Quando houver dúvida relevante sobre propriedade/posse, licitude ou vínculo com o delito, o incidente tende a demandar dilação probatória e, em alguns casos, encaminhamento às vias próprias para discussão civil.
Enquanto houver utilidade probatória, ou risco de frustração da persecução penal, a tendência do juízo é manter a apreensão.
Qual a previsão legal da restituição de bem apreendido?
A restituição de bens apreendidos no processo penal encontra disciplina específica nos arts. 118 a 124-A do Código de Processo Penal, que estabelecem tanto os pressupostos materiais quanto o procedimento aplicável ao pedido.
O art. 118 do CPP consagra a regra geral de indisponibilidade do bem enquanto houver interesse para a persecução penal, deixando claro que a apreensão subsiste até que cesse sua utilidade para a instrução ou para a aplicação da lei penal:
Art. 118. Antes de transitar em julgado a sentença final, as coisas apreendidas não poderão ser restituídas enquanto interessarem ao processo.
A partir desse dispositivo, extrai-se que a restituição não é automática nem imediata, devendo ser analisada à luz da necessidade probatória do bem no curso da investigação ou da ação penal.
O art. 119 do CPP delimita a regra de não restituição das coisas sujeitas ao regime de perdimento/confisco previsto no Código Penal, ressalvando expressamente a hipótese de o bem pertencer ao lesado ou a terceiro de boa-fé.
Art. 119. As coisas a que se referem os arts. 74 e 100 do Código Penal não poderão ser restituídas, mesmo depois de transitar em julgado a sentença final, salvo se pertencerem ao lesado ou a terceiro de boa-fé.
Fala-se, portanto, de dispositivo que organiza a destinação de bens vinculados a efeitos patrimoniais da condenação, impedindo a devolução automática quando houver incidência de confisco.
Já o art. 120 do CPP autoriza o pedido de restituição e condiciona seu deferimento à inexistência de dúvida quanto ao direito do reclamante, assegurando a manifestação do Ministério Público:
Art. 120. A restituição, quando cabível, poderá ser ordenada pela autoridade policial ou juiz, mediante termo nos autos, desde que não exista dúvida quanto ao direito do reclamante.
§ 1o Se duvidoso esse direito, o pedido de restituição autuar-se-á em apartado, assinando-se ao requerente o prazo de 5 (cinco) dias para a prova.

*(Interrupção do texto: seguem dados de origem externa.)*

/-- As `VecWrite`, for a mask destination: bit `i` of m`r` becomes `bits i`. -/
structure MaskWrite (s t : State) (r : Nat) (bits : Nat → Bool) (c : Csrs) (port : Option (BitVec 3)) : Prop where
  bits : ∀ i, i < 8 * s.hart.vlenb → t.maskBit r i = bits i
  others : ∀ q i, q ≠ r → i < 8 * s.hart.vlenb → t.maskBit q i = s.maskBit q i
  csr : t.hart.csr = c
  pc : t.pc = s.pc + 8
  regs : ∀ q, t.x q = s.x q
  memory : SameMemory s t
  rest : t = { s with
    crew := { s.crew with work := t.crew.work }
    hart := { s.hart with
      m := t.hart.m, ds := (s.consume port s.nElems).hart.ds
      pc := t.hart.pc, csr := t.hart.csr, asked := [], answers := [] } }

/-- As `elementwise`, for the bits of a mask destination (R294). -/
def maskwise (s : State) (m : VMask) (r : Nat) (val : Nat → Bool) (i : Nat) : Bool :=
  if i < s.vstart then s.maskBit r i
  else if i < s.nElems then if s.active m i then val i else if s.maskz then false else s.maskBit r i
  else if s.tailz then false else s.maskBit r i

/-- `t` is `s` after a vector instruction that wrote only x register `rd`. -/
structure VecReg (s t : State) (rd : Reg) (v : Word) : Prop where
  regs : ∀ r, t.x r = if r = rd ∧ rd ≠ 0 then v else s.x r
  pc : t.pc = s.pc + 8
  csr : t.hart.csr = doneCsr s 0
  memory : SameMemory s t
  rest : t = { s with hart := { s.hart with
    x := t.hart.x, pc := t.hart.pc, csr := t.hart.csr, asked := [], answers := [] } }

/-- The active elements below n of a group, with their indices, ascending. -/
def actives (s : State) (m : VMask) (g : Reg) (w : Nat) : List (Nat × Nat) :=
  ((List.range s.nElems).filter (s.active m)).map fun i => (i, s.elem g.toNat w i)

/-! ### Operations at memory -/

/-- `u` is `s` but for what memory, the caches and the vector unit's registers hold: nothing in it bears on where an
address leads whose translation is cached or that lies in the shared-store window. -/
def AsAddressed (s u : State) : Prop :=
  ∃ u' : State, u = { s with
    mem := u'.mem, pois := u'.pois, dcache := u'.dcache, locked := u'.locked, lockOvf := u'.lockOvf, crew := { s.crew with work := u'.crew.work }
    hart := { s.hart with
      v := u'.hart.v, vpois := u'.hart.vpois, m := u'.hart.m, wext := u'.hart.wext, ds := u'.hart.ds
      acc := u'.hart.acc, accPois := u'.hart.accPois, trow := u'.hart.trow, olds := u'.hart.olds
      csr := { s.hart.csr with vflags := u'.hart.csr.vflags, vstart := u'.hart.csr.vstart } } }

/-- An access of `n` bytes at `va` reaches the pieces `ps` of local memory whatever memory and the vector registers hold (its
translation is cached, or it lies in the shared-store window), with no copy still to fill them and none poisoned. -/
def Lands (s : State) (a : Acc) (need : Need) (va : Word) (n : Nat) (ps : List (Nat × Nat × Place)) : Prop :=
  (∀ u, AsAddressed s u → reachAll a need va n u = .ok (ps, u))
  ∧ ∀ p ∈ ps, ∃ pa, p.2.2 = .mem pa ∧ unfilled s pa p.2.1 = [] ∧ s.poisonedAny pa p.2.1 = false

/-- The value a core's vector side reads over the pieces of an access. -/
def seenPieces (s : State) (ps : List (Nat × Nat × Place)) : Nat := piecesOf (seen s) ps

/-- The addresses of a vector load or store need no VL that the vector side is still to give (R137). -/
def Addressed (s : State) : Prop := s.hart.vlDs = false ∨ Quiet s

/-- A byte at its home and as the core's scalar side sees it, after an instruction that stored to other bytes: as before, or
what the core had dirty. -/
def Kept (s t : State) (a : Nat) : Prop :=
  (t.byteAt a = s.byteAt a ∨ t.byteAt a = seen s a)
  ∧ (t.coreByte s.crew.core a = s.coreByte s.crew.core a ∨ t.coreByte s.crew.core a = seen s a)

/-- `t` is `s` after a vector instruction at memory that gave the elements of group `g` the values `el` and left bytes
of memory as `mem` says; the x registers, the masks and everything else are as before, but for the record of granules
that the hart has stored to (R207) and of where VL was set (R343). -/
structure VecAtMemory (s t : State) (g w : Nat) (el : Nat → Nat) (c : Csrs) (mem : Nat → Option Byte) : Prop where
  elems : ∀ i, i < s.mvl → t.elem g w i = el i
  others : ∀ k, k < g * s.hart.vlenb ∨ g * s.hart.vlenb + s.mvl * w ≤ k → FMap.getD 0 k t.hart.v = FMap.getD 0 k s.hart.v
  stored : ∀ a b, mem a = some b → t.byteAt a = b ∧ t.coreByte s.crew.core a = b
  kept : ∀ a, mem a = none → Kept s t a
  cores : OthersKept s t
  csr : t.hart.csr = c
  pc : t.pc = s.pc + 8
  regs : ∀ r, t.x r = s.x r
  rest : t = { s with
    mem := t.mem, pois := t.pois, dcache := t.dcache, locked := t.locked, lockOvf := t.lockOvf
    hart := { s.hart with
      v := t.hart.v, vpois := t.hart.vpois, wext := t.hart.wext, pc := t.hart.pc, csr := t.hart.csr, asked := [], answers := []
      olds := t.hart.olds, vlDs := t.hart.vlDs } }

/-- As `VecAtMemory` for an instruction that writes no vector register. -/
structure StoreEffect (s t : State) (c : Csrs) (mem : Nat → Option Byte) : Prop where
  stored : ∀ a b, mem a = some b → t.byteAt a = b ∧ t.coreByte s.crew.core a = b
  kept : ∀ a, mem a = none → Kept s t a
  cores : OthersKept s t
  csr : t.hart.csr = c
  pc : t.pc = s.pc + 8
  regs : ∀ r, t.x r = s.x r
  rest : t = { s with
    mem := t.mem, pois := t.pois, dcache := t.dcache, locked := t.locked, lockOvf := t.lockOvf
    hart := { s.hart with
      pc := t.hart.pc, csr := t.hart.csr, m := t.hart.m, asked := [], answers := [], olds := t.hart.olds } }

/-- The byte that stores one after another, each of a value over pieces, leave at `a`, if they store there. -/
def storedBy (l : List (Nat × List (Nat × Nat × Place))) (a : Nat) : Option Byte :=
  l.foldl (fun r p => match storedAt p.1 a p.2 with | some b => some b | none => r) none

/-- As `storedBy`, of the active elements of this execution, element `i` of value `val i` over the pieces `ps i`,
ascending. -/
def storedByElems (s : State) (m : VMask) (val : Nat → Nat) (ps : Nat → List (Nat × Nat × Place)) : Nat → Option Byte :=
  storedBy (((upFrom s.vstart (s.nElems - s.vstart)).filter (s.active m)).map fun i => (val i, ps i))

/-- Updates of `w` bytes one after another: each takes (address, operand, compare value), and gives the old value; with the
bytes of memory after them and the flags raised. -/
def updates (op : AtomOp) (w : Nat) : List (Nat × Nat × Nat) → (Nat → Byte) → List Nat × (Nat → Byte) × Nat
  | [], mem => ([], mem, 0)
  | (pa, v, cmp) :: r, mem =>
    let old := ofBytesLE ((upFrom pa w).map mem)
    let new := atomNew op w old v cmp
    let (olds, mem', fl) := updates op w r fun a => if pa ≤ a ∧ a < pa + w then BitVec.ofNat 8 (new.1 / 256 ^ (a - pa)) else mem a
    (old :: olds, mem', new.2 ||| fl)

/-- Whether an address lies in one of the updated locations. -/
def Updated (w : Nat) (es : List (Nat × Nat × Nat)) (a : Nat) : Bool := es.any fun e => decide (e.1 ≤ a) && decide (a < e.1 + w)

/-! ### Link queues and tiles -/

/-- The current crew's endpoint of a link queue. -/
def queueOf (s : State) (q : Reg) : LqEnd := s.lqEnd s.crew.uid q.toNat

/-- A link queue the current hart may send to at once: declared, BOUND for sending, its peer present, with a credit, and
with a peer that this device's router does not refuse (R33, R46, R49). -/
def MaySend (s : State) (q : Reg) : Prop :=
  q.toNat < 16 ∧ q.toNat < s.crew.lqs ∧ (queueOf s q).st = .bound ∧ (queueOf s q).dir = true ∧ (queueOf s q).away = false
  ∧ 0 < (queueOf s q).credit ∧ s.lqRoute (queueOf s q).pchip = true

/-- A link queue from which the current hart takes the message `e` next, which no outer product in flight holds (R46,
R153). -/
def MayTake (s : State) (q : Reg) (e : TileMsg) (rest : List TileMsg) : Prop :=
  q.toNat < 16 ∧ q.toNat < s.crew.lqs ∧ ((queueOf s q).st = .bound ∨ (queueOf s q).st = .pending) ∧ (queueOf s q).dir = false
  ∧ (queueOf s q).held = e :: rest ∧ s.lqInUse q.toNat = false

/-- The state after a tile message is sent with one credit: on this device it travels to the peer's endpoint, else it leaves
through a port, and its tag is kept for an error response. -/
def sentTile (s : State) (q : Reg) (rows cols fmt : Nat) (data : List Byte) : State :=
  let e := queueOf s q
  let m : TileMsg := {
    key := e.pkey, rows, cols, fmt, bytes := data.length, zeroOk := true, data, chip := s.chipId, skey := e.key
    tenant := s.crew.tenant, viaPort := decide (e.pchip ≠ s.chipId), tag := s.nextTag, core := s.crew.core }
  let u : State := { s.putEnd s.crew.uid q.toNat { e with credit := e.credit - 1 } with nextTag := s.nextTag + 1 }
  if e.pchip = s.chipId then { u with wire := u.wire ++ [.tileMessage m] }
  else { u.emitNet (.tile e.pchip m) with
    lqTags := u.lqTags ++ [{ tag := s.nextTag, crew := s.crew.uid, q := q.toNat, hart := s.hart.idx, away := false }] }

/-- The entry taken from a queue has left it; bound, the queue has sent its credit back (R46). -/
def tookEntry (s t : State) (q : Reg) (rest : List TileMsg) : Prop :=
  (queueOf t q).held = rest ∧ ((queueOf s q).st = .bound → (queueOf s q).pchip = s.chipId →
    ∃ c, t.wire = s.wire ++ [.creditReturn c] ∧ c.chip = s.chipId ∧ c.key = (queueOf s q).key ∧ c.pkey = (queueOf s q).pkey)

/-- Tile elements (row, column), and those of all tiles but `a`, are those of `s`. -/
def OtherTiles (s t : State) (a : Reg) : Prop :=
  ∀ k r c, k ≠ a.toNat → r < 64 → c < 64 → tileElem t k r c = tileElem s k r c

/-- A matrix instruction may use tile `a`: it is enabled and no outer product is incomplete. -/
def TileReady (s : State) (a : Reg) : Prop := a.toNat < 8 ∧ a.toNat < s.hart.tiles ∧ Quiet s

Em tal caso, só o juiz criminal poderá decidir o incidente.
§ 2o O incidente autuar-se-á também em apartado e só a autoridade judicial o resolverá, se as coisas forem apreendidas em poder de terceiro de boa-fé, que será intimado para alegar e provar o seu direito, em prazo igual e sucessivo ao do reclamante, tendo um e outro dois dias para arrazoar.
§ 3o Sobre o pedido de restituição será sempre ouvido o Ministério Público.
§ 4o Em caso de dúvida sobre quem seja o verdadeiro dono, o juiz remeterá as partes para o juízo cível, ordenando o depósito das coisas em mãos de depositário ou do próprio terceiro que as detinha, se for pessoa idônea.
§ 5o Tratando-se de coisas facilmente deterioráveis, serão avaliadas e levadas a leilão público, depositando-se o dinheiro apurado, ou entregues ao terceiro que as detinha, se este for pessoa idônea e assinar termo de responsabilidade.
O dispositivo evidencia que a restituição pode ocorrer ainda na fase investigativa ou durante a ação penal, desde que não haja controvérsia relevante acerca da propriedade ou posse lícita do bem.
O art. 121 do CPP não trata do ônus probatório do requerente, mas de hipótese específica: se a coisa apreendida tiver sido adquirida com os proventos da infração, aplica-se o procedimento do art. 133 do CPP, voltado à disciplina de avaliação e destinação/alienação nos casos em que houver repercussão patrimonial ligada ao delito:
Art. 121. No caso de apreensão de coisa adquirida com os proventos da infração, aplica-se o disposto no art. 133 e seu parágrafo.
O art. 122 do CPP traz um ponto sobre alienação dos bens apreendidos, como medida de gestão patrimonial do acervo vinculado ao processo penal, especialmente quando se tratar de bens sujeitos à deterioração, depreciação ou custo elevado de manutenção.:
Art. 122. Sem prejuízo do disposto no art. 120, as coisas apreendidas serão alienadas nos termos do disposto no art. 133 deste Código.
O art. 123 do CPP disciplina a destinação dos objetos apreendidos após o trânsito em julgado, fixando o prazo de 90 dias para que sejam reclamados:
Art. 123. Fora dos casos previstos nos artigos anteriores, se dentro no prazo de 90 dias, a contar da data em que transitar em julgado a sentença final, condenatória ou absolutória, os objetos apreendidos não forem reclamados ou não pertencerem ao réu, serão vendidos em leilão, depositando-se o saldo à disposição do juízo de ausentes.
O art. 124 do CPP trata da destinação dos bens cuja perda/confisco tenha sido decretada:
Art. 124. Os instrumentos do crime, cuja perda em favor da União for decretada, e as coisas confiscadas, de acordo com o disposto no art. 100 do Código Penal, serão inutilizados ou recolhidos a museu criminal, se houver interesse na sua conservação.
Por fim, o art. 124-A do Código de Processo Penal disciplina hipótese específica de destinação dos bens apreendidos após a decretação do perdimento, voltada à proteção do patrimônio cultural e artístico, quando inexistente vítima determinada.
Art. 124-A. Na hipótese de decretação de perdimento de obras de arte ou de outros bens de relevante valor cultural ou artístico, se o crime não tiver vítima determinada, poderá haver destinação dos bens a museus públicos.
Em conjunto, esses dispositivos estruturam o regime jurídico da restituição de bens apreendidos, condicionando-a à ausência de interesse processual, à comprovação da titularidade ou posse lícita e à inexistência de vínculo do bem com a prática delitiva, sempre sob controle judicial e com participação do Ministério Público.
Em quais pontos ter atenção na restituição de bem apreendido?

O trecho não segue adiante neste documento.